Gatwick has just announced its master plan which maps out the airport’s ongoing development and growth into the early 2030s. The plan sets out the airport’s latest thinking on how it can meet the increasing demand for air travel and provide Britain with enhanced global connectivity and new economic opportunities and jobs across the region for generations to come.
The master plan sets out how Gatwick could develop to meet demand in the most sustainable way over the next 15 years. It is also a direct response to the Government’s recent call for UK airports to look at ‘making best use of their existing runways’ and explores how Gatwick could grow across three scenarios:
1 Using new technology to build capacity and resilience on the main runway
2 Bringing the existing standby runway into routine use for departures only by the mid 2020s
3 Recommending planning policies to safeguard land for an additional runway
Strong public support
Following the publication of the draft master plan late in 2018, a 12-week period of public consultation took place to gather feedback and views on the three scenarios which included:
• Eight consultation events across the local region attended by over 2,500 people
• Over 5,000 responses from local residents, community groups, businesses, airlines, local and national politicians and other key partners
• 66% of respondents supporting Gatwick making best use of existing runways in line with Government policy, including the innovative plan to bring the existing standby runway into routine use alongside the main runway
• 59% of respondents supporting the continued safeguarding of land for an additional runway should it be required in the future
Taking forward the innovative plan to use the standby runway will deliver additional capacity. Taking forward the innovative plan to use the standby runway to deliver additional capacity, the airport will bring forward plans that balance:
• Operational resilience: unlocking extra capacity will help Gatwick to continue to provide good operational performance for passengers and airlines.
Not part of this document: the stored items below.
-- ==== Sys2Proof/Laws/PerInstr.lean ====
section
/-! SUPPORT. The family EncodeMatches: the word the encoder gives an instruction carries the match value of that
instruction's own row of the opcode maps (spec 30_encoding.md R69, R70). -/

namespace Sys2Proof.Laws.EncodeMatches

/-- The row of the opcode table that bears the instruction's mnemonic covers its word. -/
def Statement (i : Instr) : Prop := ∃ r ∈ opcodeTable, r.mnemonic = i.mnemonic ∧ r.covers (encode i) = true

/-- The masked bits of an R-type word. -/
theorem encodeR_masked (rs rt rd : RegIdx) (shamt : BitVec 5) (funct : BitVec 6) :
    encodeR rs rt rd shamt funct &&& 0xFC00003F#32 = funct.setWidth 32 := by
  apply BitVec.eq_of_getLsbD_eq
  intro k hk
  interval_cases k <;> simp [encodeR, getElem_place]

/-- The masked bits of an I-type word. -/
theorem encodeI_masked (op : BitVec 6) (rs rt : RegIdx) (imm : Imm16) :
    encodeI op rs rt imm &&& 0xFC000000#32 = op.setWidth 32 <<< 26 := by
  apply BitVec.eq_of_getLsbD_eq
  intro k hk
  interval_cases k <;> simp [encodeI, getElem_place]

/-- The statement for an R-type instruction, from its row. -/
theorem of_encodeR {i : Instr} {rs rt rd : RegIdx} {shamt : BitVec 5} (funct : BitVec 6)
    (he : encode i = encodeR rs rt rd shamt funct)
    (hrow : (⟨i.mnemonic, 0xFC00003F#32, funct.setWidth 32⟩ : OpRow) ∈ opcodeTable) : Statement i :=
  ⟨_, hrow, rfl, by simp [OpRow.covers, he, encodeR_masked]⟩

/-- The statement for an I-type instruction, from its row. -/
theorem of_encodeI {i : Instr} {rs rt : RegIdx} {imm : Imm16} (op : BitVec 6)
    (he : encode i = encodeI op rs rt imm)
    (hrow : (⟨i.mnemonic, 0xFC000000#32, op.setWidth 32 <<< 26⟩ : OpRow) ∈ opcodeTable) : Statement i :=
  ⟨_, hrow, rfl, by simp [OpRow.covers, he, encodeI_masked]⟩

variable (rd rs rt : RegIdx) (shamt : BitVec 5) (imm : Imm16)

theorem add : Statement (.add rd rs rt shamt) := of_encodeR 0x20#6 rfl (by simp [opcodeTable, Instr.mnemonic])
theorem sub : Statement (.sub rd rs rt shamt) := of_encodeR 0x22#6 rfl (by simp [opcodeTable, Instr.mnemonic])
theorem and : Statement (.and rd rs rt shamt) := of_encodeR 0x24#6 rfl (by simp [opcodeTable, Instr.mnemonic])
theorem or : Statement (.or rd rs rt shamt) := of_encodeR 0x25#6 rfl (by simp [opcodeTable, Instr.mnemonic])
theorem slt : Statement (.slt rd rs rt shamt) := of_encodeR 0x2A#6 rfl (by simp [opcodeTable, Instr.mnemonic])
theorem beq : Statement (.beq rs rt imm) := of_encodeI 0x04#6 rfl (by simp [opcodeTable, Instr.mnemonic])
theorem bne : Statement (.bne rs rt imm) := of_encodeI 0x05#6 rfl (by simp [opcodeTable, Instr.mnemonic])
theorem addi : Statement (.addi rt rs imm) := of_encodeI 0x08#6 rfl (by simp [opcodeTable, Instr.mnemonic])
theorem andi : Statement (.andi rt rs imm) := of_encodeI 0x0C#6 rfl (by simp [opcodeTable, Instr.mnemonic])
theorem ori : Statement (.ori rt rs imm) := of_encodeI 0x0D#6 rfl (by simp [opcodeTable, Instr.mnemonic])
theorem lui : Statement (.lui rt rs imm) := of_encodeI 0x0F#6 rfl (by simp [opcodeTable, Instr.mnemonic])
theorem lw : Statement (.lw rt rs imm) := of_encodeI 0x23#6 rfl (by simp [opcodeTable, Instr.mnemonic])
theorem sw : Statement (.sw rt rs imm) := of_encodeI 0x2B#6 rfl (by simp [opcodeTable, Instr.mnemonic])

end Sys2Proof.Laws.EncodeMatches
end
• Sustainable growth: building on Gatwick’s strong track record, work will be carried out to ensure environmental impacts are appropriately managed and mitigated, and incremental growth is delivered in a sustainable way.
In addition, the scheme would aim to deliver:
• Enhanced competition: building on the positive impact that competition has made to the passenger experience, additional capacity will provide further opportunities for airline innovation and passenger choice.
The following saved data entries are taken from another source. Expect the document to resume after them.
/-- Settles O27: a pattern is determined by either reading of it, and a branch only reports. -/
theorem comparatorIsPatternEquality : Obligations.ComparatorIsPatternEquality := by
  refine ⟨fun a b => ⟨?_, ?_, rfl⟩, fun rs rt imm s => ?_⟩
  · rw [taken_eq_iff, BitVec.toInt_inj]
  · rw [taken_eq_iff, BitVec.toNat_inj]
  · obtain ⟨t, ht, hbeq⟩ := reportOnly_spec s (lineBranch s.regName "beq" rs rt imm (taken .eq s.x[rs] s.x[rt]))
    obtain ⟨u, hu, hbne⟩ := reportOnly_spec s (lineBranch s.regName "bne" rs rt imm (taken .ne s.x[rs] s.x[rt]))
    exact ⟨t, u, ht, hu, hbeq, hbne⟩

end Sys2Proof.Machine
end

section
/-! PROOFS. The R-type instructions: the words of a secondary-map row, and the R-type template (spec 30_encoding.md R70;
41_rtype.md R150 to R154). -/

namespace Sys2Proof.Machine

/-- A row of the secondary map: if its funct decodes to `ofFields` and that instruction's word carries the funct, the row
covers exactly the words read as `ofFields`. -/
theorem recognisedBy_functRow {ofFields : Fields → Instr} (fn : BitVec 6)
    (hdecode : ∀ f : Fields, decodeFunct { f with funct := fn } = .instr (ofFields f))
    (hencode : ∀ f : Fields, encode (ofFields f) = encodeR f.rs f.rt f.rd f.shamt fn) :
    RecognisedBy 0xFC00003F#32 (fn.setWidth 32) ofFields := by
  intro w
  constructor
  · intro hmask
    obtain ⟨hop, hfn⟩ := (opcode_funct_eq_iff_mask w fn).2 hmask
    rw [decode, decodeFields_of_opcode_eq_zero hop, ← hdecode (extract w), ← hfn]
  · intro hdec
    have hword : encode (ofFields (extract w)) = w := encodeOfDecodeIsTheWord w _ hdec
    rw [← Laws.EncodeMatches.encodeR_masked, ← hencode, hword]

/-- The R-type template completes and meets the frame of a write, with the ALU's result and the line opened by the
mnemonic and a space. -/
theorem rType_spec {mn opening : String} (hmn : mn ++ " " = opening) (op : AluOp) (rd rs rt : RegIdx) (s : State) :
    ∃ t, rType mn op rd rs rt s = .next t ∧
      WritesAndReports rd (alu op s.x[rs] s.x[rt])
        (opening ++ s.regName[rd] ++ ", " ++ s.regName[rs] ++ ", " ++ s.regName[rt]) s t := by
  rw [← hmn]
  exact writeAndReport_spec s rd (alu op s.x[rs] s.x[rt]) (lineR s.regName mn rd rs rt)

/-- Settles O8: the exact sum, narrowed, is the ALU's. -/
theorem addWritesWrappedSum : Obligations.AddWritesWrappedSum := by
  refine ⟨recognisedBy_functRow 0x20#6 (fun _ => rfl) fun _ => rfl, fun rd rs rt _ s => ?_⟩
  rw [ofInt_toInt_add]
  exact rType_spec (mn := "add") rfl .add rd rs rt s

/-- Settles O9: the exact difference, narrowed, is the ALU's. -/
theorem subWritesWrappedDifference : Obligations.SubWritesWrappedDifference := by
  refine ⟨recognisedBy_functRow 0x22#6 (fun _ => rfl) fun _ => rfl, fun rd rs rt _ s => ?_⟩
  rw [ofInt_toInt_sub]
  exact rType_spec (mn := "sub") rfl .sub rd rs rt s

/-- Settles O10: the template at the ALU's `and`. -/
theorem andWritesBitwiseAnd : Obligations.AndWritesBitwiseAnd :=
  ⟨recognisedBy_functRow 0x24#6 (fun _ => rfl) fun _ => rfl,
    fun rd rs rt _ s => rType_spec (mn := "and") rfl .and rd rs rt s⟩

/-- Settles O11: the template at the ALU's `or`. -/
theorem orWritesBitwiseOr : Obligations.OrWritesBitwiseOr :=
  ⟨recognisedBy_functRow 0x25#6 (fun _ => rfl) fun _ => rfl,
    fun rd rs rt _ s => rType_spec (mn := "or") rfl .or rd rs rt s⟩

/-- Settles O12: the template at the ALU's signed comparison. -/
theorem sltWritesSignedComparison : Obligations.SltWritesSignedComparison :=
  ⟨recognisedBy_functRow 0x2A#6 (fun _ => rfl) fun _ => rfl,
    fun rd rs rt _ s => rType_spec (mn := "slt") rfl .slt rd rs rt s⟩

end Sys2Proof.Machine
end

section
/-! PROOFS. The I-type arithmetic and logic instructions: the words of a primary-map row, and the four meanings (spec
30_encoding.md R69; 42_itype_alu.md R170 to R173). -/

namespace Sys2Proof.Machine

/-- A row of the primary map: if its opcode decodes to `ofFields` and that instruction's word carries the opcode, the row
covers exactly the words read as `ofFields`. -/
theorem recognisedBy_opcodeRow {ofFields : Fields → Instr} (op : BitVec 6)
    (hdecode : ∀ f : Fields, decodeFields { f with opcode := op } = .instr (ofFields f))
    (hencode : ∀ f : Fields, encode (ofFields f) = encodeI op f.rs f.rt f.imm) :
    RecognisedBy 0xFC000000#32 (op.setWidth 32 <<< 26) ofFields := by
  intro w
  constructor
  · intro hmask
    have hop : (extract w).opcode = op := (opcode_eq_iff_mask w op).2 hmask
    rw [decode, ← hdecode (extract w), ← hop]
  · intro hdec
    have hword : encode (ofFields (extract w)) = w := encodeOfDecodeIsTheWord w _ hdec
    rw [← Laws.EncodeMatches.encodeI_masked, ← hencode, hword]

/-- The logical I-type template completes and meets the frame of a write, with the ALU's result on the zero-extended
immediate and the line opened by the mnemonic and a space. -/
theorem iTypeLogic_spec {mn opening : String} (hmn : mn ++ " " = opening) (op : AluOp) (rt rs : RegIdx) (imm : Imm16)
    (s : State) :
    ∃ t, iTypeLogic mn op rt rs imm s = .next t ∧
      WritesAndReports rt (alu op s.x[rs] (BitVec.ofNat 32 imm.toNat))
        (opening ++ s.regName[rt] ++ ", " ++ s.regName[rs] ++ ", 0x" ++ hex4 imm) s t := by
  rw [← hmn, ← ext_zext_eq_ofNat]
  exact writeAndReport_spec s rt (alu op s.x[rs] (ext .zext imm)) (lineHex s.regName mn rt rs imm)

/-- Settles O13: the exact sum with the signed immediate, narrowed, is the ALU's with the sign-extended one. -/
theorem addiAddsSignedImmediate : Obligations.AddiAddsSignedImmediate := by
  refine ⟨recognisedBy_opcodeRow 0x08#6 (fun _ => rfl) fun _ => rfl, fun rt rs imm s => ?_⟩
  rw [← toInt_ext_sext imm, ofInt_toInt_add]
  exact writeAndReport_spec s rt (alu .add s.x[rs] (ext .sext imm)) (lineSigned s.regName "addi" rt rs imm)

/-- Settles O14: the template at the ALU's `and`. -/
theorem andiMasksWithZeroExtendedImmediate : Obligations.AndiMasksWithZeroExtendedImmediate :=
  ⟨recognisedBy_opcodeRow 0x0C#6 (fun _ => rfl) fun _ => rfl,
    fun rt rs imm s => iTypeLogic_spec (mn := "andi") rfl .and rt rs imm s⟩

/-- Settles O15: the template at the ALU's `or`. -/
theorem oriSetsZeroExtendedImmediate : Obligations.OriSetsZeroExtendedImmediate :=
  ⟨recognisedBy_opcodeRow 0x0D#6 (fun _ => rfl) fun _ => rfl,
    fun rt rs imm s => iTypeLogic_spec (mn := "ori") rfl .or rt rs imm s⟩

/-- Settles O16: the extender's `upper` output is the immediate times `2^16`, and the meaning reads no `rs`. -/
theorem luiPlacesImmediateInUpperHalf : Obligations.LuiPlacesImmediateInUpperHalf := by
  refine ⟨recognisedBy_opcodeRow 0x0F#6 (fun _ => rfl) fun _ => rfl, fun rt _ imm s => ?_⟩
  rw [← ext_upper_eq_ofNat]
  exact writeAndReport_spec s rt (ext .upper imm) (lineUpper s.regName "lui" rt imm)

end Sys2Proof.Machine
end

section
/-! PROOFS. The load and the store: the words of a primary-map row, and one meaning that only prints (spec 30_encoding.md
R69; 43_loadstore.md R190 and R191). -/

namespace Sys2Proof.Machine

/-- The print-only template completes and meets the frame of a report, with the immediate printed as a signed number and
the line opened by the mnemonic and a space. -/
theorem printOnly_spec {mn opening : String} (hmn : mn ++ " " = opening) (rt rs : RegIdx) (imm : Imm16) (s : State) :
    ∃ t, printOnly mn rt rs imm s = .next t ∧
      OnlyReports (opening ++ s.regName[rt] ++ ", " ++ dec imm.toInt ++ "(" ++ s.regName[rs] ++ ")") s t := by
  rw [← hmn, ← toInt_ext_sext imm]
  exact reportOnly_spec s (lineMem s.regName mn rt rs imm)

/-- Settles O17: `lw` is the print-only template, so nothing is loaded. -/
theorem lwOnlyPrints : Obligations.LwOnlyPrints :=
  ⟨recognisedBy_opcodeRow 0x23#6 (fun _ => rfl) fun _ => rfl,
    fun rt rs imm s => printOnly_spec (mn := "lw") rfl rt rs imm s⟩

/-- Settles O18: `sw` is the print-only template, so nothing is stored. -/
theorem swOnlyPrints : Obligations.SwOnlyPrints :=
  ⟨recognisedBy_opcodeRow 0x2B#6 (fun _ => rfl) fun _ => rfl,
    fun rt rs imm s => printOnly_spec (mn := "sw") rfl rt rs imm s⟩

end Sys2Proof.Machine
end

section
/-! PROOFS. The branches: the words of a primary-map row, and one meaning that reports the comparator's answer (spec
30_encoding.md R69; 44_branch.md R200 and R201). -/

namespace Sys2Proof.Machine

theorem taken_ne_iff (a b : Word) : taken .ne a b = true ↔ a ≠ b := bne_iff_ne

/-- The branch template completes and meets the frame of a report, with the line opened by the mnemonic and a space and
closed by the comparator's answer, given as any proposition equivalent to it. -/
theorem branchReport_spec {mn opening : String} (hmn : mn ++ " " = opening) (cmp : Cmp) (rs rt : RegIdx) (imm : Imm16)
    (s : State) {cond : Prop} [Decidable cond] (hcond : taken cmp s.x[rs] s.x[rt] = true ↔ cond) :
    ∃ t, branchReport mn cmp rs rt imm s = .next t ∧
      OnlyReports (opening ++ s.regName[rs] ++ ", " ++ s.regName[rt] ++ ", " ++ dec imm.toInt ++
        (if cond then " (branch taken)" else " (branch not taken)")) s t := by
  simp only [← hmn, ← toInt_ext_sext imm, ← hcond]
  exact reportOnly_spec s (lineBranch s.regName mn rs rt imm (taken cmp s.x[rs] s.x[rt]))

/-- Settles O19: `beq` is the branch template at the comparator's equality. -/
theorem beqReportsEquality : Obligations.BeqReportsEquality :=
  ⟨recognisedBy_opcodeRow 0x04#6 (fun _ => rfl) fun _ => rfl,
    fun rs rt imm s => branchReport_spec (mn := "beq") rfl .eq rs rt imm s (taken_eq_iff s.x[rs] s.x[rt])⟩

/-- Settles O20: `bne` is the branch template at the comparator's difference. -/
theorem bneReportsDifference : Obligations.BneReportsDifference :=
  ⟨recognisedBy_opcodeRow 0x05#6 (fun _ => rfl) fun _ => rfl,
    fun rs rt imm s => branchReport_spec (mn := "bne") rfl .ne rs rt imm s (taken_ne_iff s.x[rs] s.x[rt])⟩

end Sys2Proof.Machine
end

section
/-! PROOFS. The unrecognised words: the selectors outside the two maps, and a meaning that only reports (spec 30_encoding.md
R68, R72; 45_unrecognized.md R210 to R212). -/

namespace Sys2Proof.Machine

/-! ## Which words -/

/-- The funct field is in a list exactly when the masked word is in the list widened to words. -/
theorem funct_mem_iff_mask (w : Word) (fns : List (BitVec 6)) :
    w &&& 0x3F#32 ∈ fns.map (·.setWidth 32) ↔ (extract w).funct ∈ fns := by
  simp only [List.mem_map, eq_comm (b := w &&& 0x3F#32), funct_eq_iff_mask, exists_eq_right']

/-- The opcode field is in a list exactly when the shifted word is in the list widened to words. -/
theorem opcode_mem_iff_shift (w : Word) (ops : List (BitVec 6)) :
    w >>> 26 ∈ ops.map (·.setWidth 32) ↔ (extract w).opcode ∈ ops := by
  simp only [List.mem_map, eq_comm (b := w >>> 26), opcode_eq_iff_shift, exists_eq_right']

/-- The first level answers no unknown funct (R68, R72). -/
theorem decodeOpcode_ne_unknownFunct (f : Fields) (fn : BitVec 6) : decodeOpcode f ≠ .unknownFunct fn := by
  unfold decodeOpcode
  split_ifs <;> exact nofun

/-- A word is an unknown funct exactly when its opcode selects the secondary map and its funct is outside it (R210). -/
theorem decode_eq_unknownFunct_iff (w : Word) :
    decode w = .unknownFunct (extract w).funct ↔
      (extract w).opcode = 0#6 ∧ (extract w).funct ∉ recognisedFuncts := by
  constructor
  · intro h
    have hop : (extract w).opcode = 0#6 := by
      by_contra h0
      exact decodeOpcode_ne_unknownFunct _ _ ((decodeFields_of_opcode_ne_zero h0).symm.trans h)
    obtain ⟨i, hd, -⟩ | ⟨fn, hd, hfn⟩ | ⟨op, hd, -⟩ := decode_cases w <;> cases hd.symm.trans h
    exact ⟨hop, hfn⟩
  · rintro ⟨hop, hfn⟩
    exact (decodeFields_of_opcode_eq_zero hop).trans (decodeFunct_of_not_mem hfn)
• Economic growth: investment will deliver more global connections, new opportunities for the local economy, and jobs for generations to come.
• Similar noise footprint: the extra capacity will be balanced by the airport’s noise footprint remaining broadly similar to today’s levels, mainly because of the introduction of new, quieter aircraft technology which have already made a significant difference.
• Minimal disruption: the standby runway plans will be a privately financed, low-impact and low-cost development resulting in a highly productive scheme. No compulsory purchase of residential properties would be required.
In order to gain planning permission to routinely use the standby runway plan, Gatwick will follow the Development Consent Order (DCO) process that culminates in a final decision by the Secretary of State, following a recommendation from the Planning Inspectorate.
The first stages in the DCO process will see Gatwick carry out surveys and preparation of detailed environmental information on the standby runway plans later this year. This information, together with further details on the plans, will then be subject to a period of public consultation to allow local residents, councils, businesses, community groups and other key parties to have a say on the plans, potentially next year.